Employees’ Provident Fund (EPF) & Employees’ Pension Scheme (EPS): Complete Guide for 2025
- CS Jay Sodani
- May 14
- 3 min read
Updated: May 15
The Employees’ Provident Fund (EPF) and Employees’ Pension Scheme (EPS) are two of the most important social security schemes for salaried employees in India. Managed by the Employees’ Provident Fund Organisation (EPFO), these schemes ensure financial security after retirement and offer multiple benefits for employees and their families.

In this guide, we'll cover everything you need to know about EPF and EPS, including their benefits, contribution structure, withdrawal rules, latest updates, and more.
What is Employees’ Provident Fund (EPF)?
The Employees’ Provident Fund (EPF) is a mandatory retirement savings scheme designed for salaried employees in India. Under this scheme, both employees and employers contribute a fixed percentage of the employee's salary to a provident fund account, which grows over time with interest.
Key Features of EPF:
Eligibility: Mandatory for employees earning up to ₹15,000 per month.
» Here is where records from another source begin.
/-- All checks of phase two on variant 0 (R67 to R71). -/
def State.phaseTwo (s : State) (r : Resources) (im : List (Nat × Byte)) (q : Plan) (fig : Figures) : Verdict :=
  let m := s.merged q
  let secLen := match secOf (imgSections im) Sec.tables with | some x => x.len | none => 0
  let ends := fig.place0.ends1 fig.stageEnds r.hops m.frame.period
  let avail := m.frame.loopEnd - max m.frame.loopStart m.frame.senseEnd
  let live := (m.loops.filter fun p => Desc.runClass p.2 ≠ 0).length
  let dps := dpNeeds r.dps m
  let emits := emitNeeds r.dps r.widths m
  let last := match ends.getLast? with | some e => [e] | none => []
  let scratchOf (p : Nat × Nat) : Nat := if r.lost.contains p.1 then 0 else 4063232
  let pantry := m.shelfMins + m.fcPantry
  let pinned := m.pinned fig
  let kind := s.candClass q fig
  let spill := m.spillKb r.pantry fig
  let places : List Placement := fig.places.map fun v => { v with fail := v.refuse r m }
  let l : List Refusal1 :=
    refuseAt 6 ((List.range 256).filter fun b => decide (m.required / 2 ^ b % 2 = 1) && decide (planFeatures / 2 ^ b % 2 = 0))
    ++ refuseAt 7 (frameFaults m.frame)
    ++ overs 8 m.frame.senseEnd last ++ refuseAt 8 fig.place0.splitStages
    ++ (if r.dps.isEmpty then (if live = 0 then [] else [refusal 9 64 (96 + 24 * live)]) else overs 9 avail dps)
    ++ overs 10 m.frame.emitEnd emits
    ++ (fig.place0.scratch.filter fun p => scratchOf p < p.2).map (fun p => refusal 11 p.1 (p.2 - scratchOf p))
    ++ (if r.pantry < pantry then [refusal 12 0 (4096 * (pantry - r.pantry))] else [])
    ++ (if r.devices < 5 ∧ q.kind = 0 then [refusal 13 0 pinned]
        else if 0 < pinned - 5980160 + fig.unpinnedKb then [refusal 13 0 (pinned - 5980160 + fig.unpinnedKb)] else [])
    ++ refuseAt 14 (((m.tables.filter fun t => decide (t.flags % 2 = 1) && decide (t.loc = 4)).map (·.id)) ++ fig.cellarObjs)
    ++ refuseAt 15 (laneFaults r.widths m)
    ++ refuseAt 16 (loopFaults m q.loops (decide (q.kind = 1)))
    ++ refuseAt 17 (tableFaults secLen m.tables q.tables ++ s.patchTableFaults q)
    ++ refuseAt 18 (((m.shelves.filter fun x => !shelfValid m x).map (·.shelf))
        ++ (m.shelves.zipIdx.filter fun e => (m.shelves.take e.2).any fun d => d.shelf = e.1.shelf).map (·.1.shelf))
    ++ refuseAt 19 (jobFaults im r.lost m fig (unprotKb r.devices - spill))
    ++ (if 0 < spill ∧ !r.spill then [refusal 20 0 spill] else [])
    ++ (if kind = 3 ∧ 8 < fig.bridge then [refusal 21 0 (fig.bridge - 8)] else [])
  let l := l.foldl (fun a x => insertRefusal x a) []
  { refusals := l, kind := if l.isEmpty then kind else 0, plan := if l.isEmpty then some { q with places := places } else none
    sense := (worstNeed ends, m.frame.senseEnd)
    loopB := if r.dps.isEmpty ∧ live ≠ 0 then (96 + 24 * live, 0) else (worstNeed dps, avail)
    emit := (worstNeed emits, m.frame.emitEnd)
    varFail := places.map (·.fail), spillKb := spill, spilled := (m.spills r.pantry).map (·.id) }

/-- Validation of an image against resources (R67). -/
def State.validateImage (s : State) (r : Resources) (keys : List (List Byte)) (im : List (Nat × Byte)) (n : Nat) (fig : Figures) :
    Verdict :=
  match s.phaseOne r im n keys with
  | some x => { refusals := [x] }
  | none => s.phaseTwo r im (parsePlan im n fig) fig

end Sys2Proof.Machine
end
Voluntary enrolment is also possible.
Contribution Rate: Both employee and employer contribute 12% of Basic Salary + Dearness Allowance (DA).
Interest Rate: The EPF interest rate is declared annually by the government.
Tax Benefits: Contributions qualify for tax deduction under Section 80C of the Income Tax Act under old regime.
Withdrawals: Partial withdrawals allowed for housing, education, marriage, or medical emergencies.
Universal Account Number (UAN): Ensures portability of EPF accounts across jobs.
What is Employees’ Pension Scheme (EPS)?
The Employees’ Pension Scheme (EPS) is a pension program under EPFO that provides lifelong monthly pension benefits to employees after retirement. It also covers family members in case of the employee’s death.
Key Features of EPS:
Contribution to EPS: Out of the employer’s 12% EPF contribution, 8.33% goes to EPS (subject to ₹15,000 salary cap, i.e., ₹1,250/month max).
Eligibility for Pension: Requires a minimum of 10 years of service.
Pensionable Age: Pension starts at 58 years of age.
Family Pension Benefits: Provides monthly pension to nominee/spouse/children after the death of the employee.
Difference Between EPF and EPS
Aspect | EPF | EPS |
Purpose | Retirement corpus accumulation | Monthly pension after retirement |
Contributions | 12% from both employee and employer | 8.33% from employer’s share |
Interest | Annual interest credited | Pension based on formula, no interest |
Withdrawal | Lump-sum after retirement/resignation | Monthly pension post-retirement |
Portability | Fully portable through UAN | Service continuity needed for benefits |
Latest Updates on EPF & EPS (2025)
Higher Pension Option: EPFO has allowed eligible employees to opt for a higher pension based on actual salary, exceeding the ₹15,000 wage ceiling, following Supreme Court directives.
Digital Services: Enhanced online facilities for EPF balance check, KYC update, claims, and transfer through EPFO Member Portal & UMANG app.
Faster Grievance Redressal: Improved resolution timelines through EPFiGMS platform.
Benefits of EPF and EPS for Employees
Benefits of EPF:
Retirement savings with compounding interest.
Tax benefits under Section 80C.
Financial security in emergencies.
Employer contributions add to long-term wealth.
Benefits of EPS:
Guaranteed monthly pension after retirement.
Family pension for dependents.
Financial protection against loss of income post-retirement.
Challenges & Suggested Reforms
Low EPS Pension Amount: Due to salary caps, EPS pensions remain modest. Reforming contribution limits and enhancing benefits is crucial.
Awareness Gap: Many employees lack clarity on EPS benefits and higher pension options.
Need for Modernization: Simplifying processes and offering more flexibility can improve the attractiveness of these schemes.
Conclusion
The Employees’ Provident Fund (EPF) and Employees’ Pension Scheme (EPS) play a vital role in securing the financial future of India's salaried workforce. While EPF helps build a retirement corpus, EPS ensures a steady income after retirement. Staying informed about these schemes and making optimal use of available options is essential for long-term financial well-being.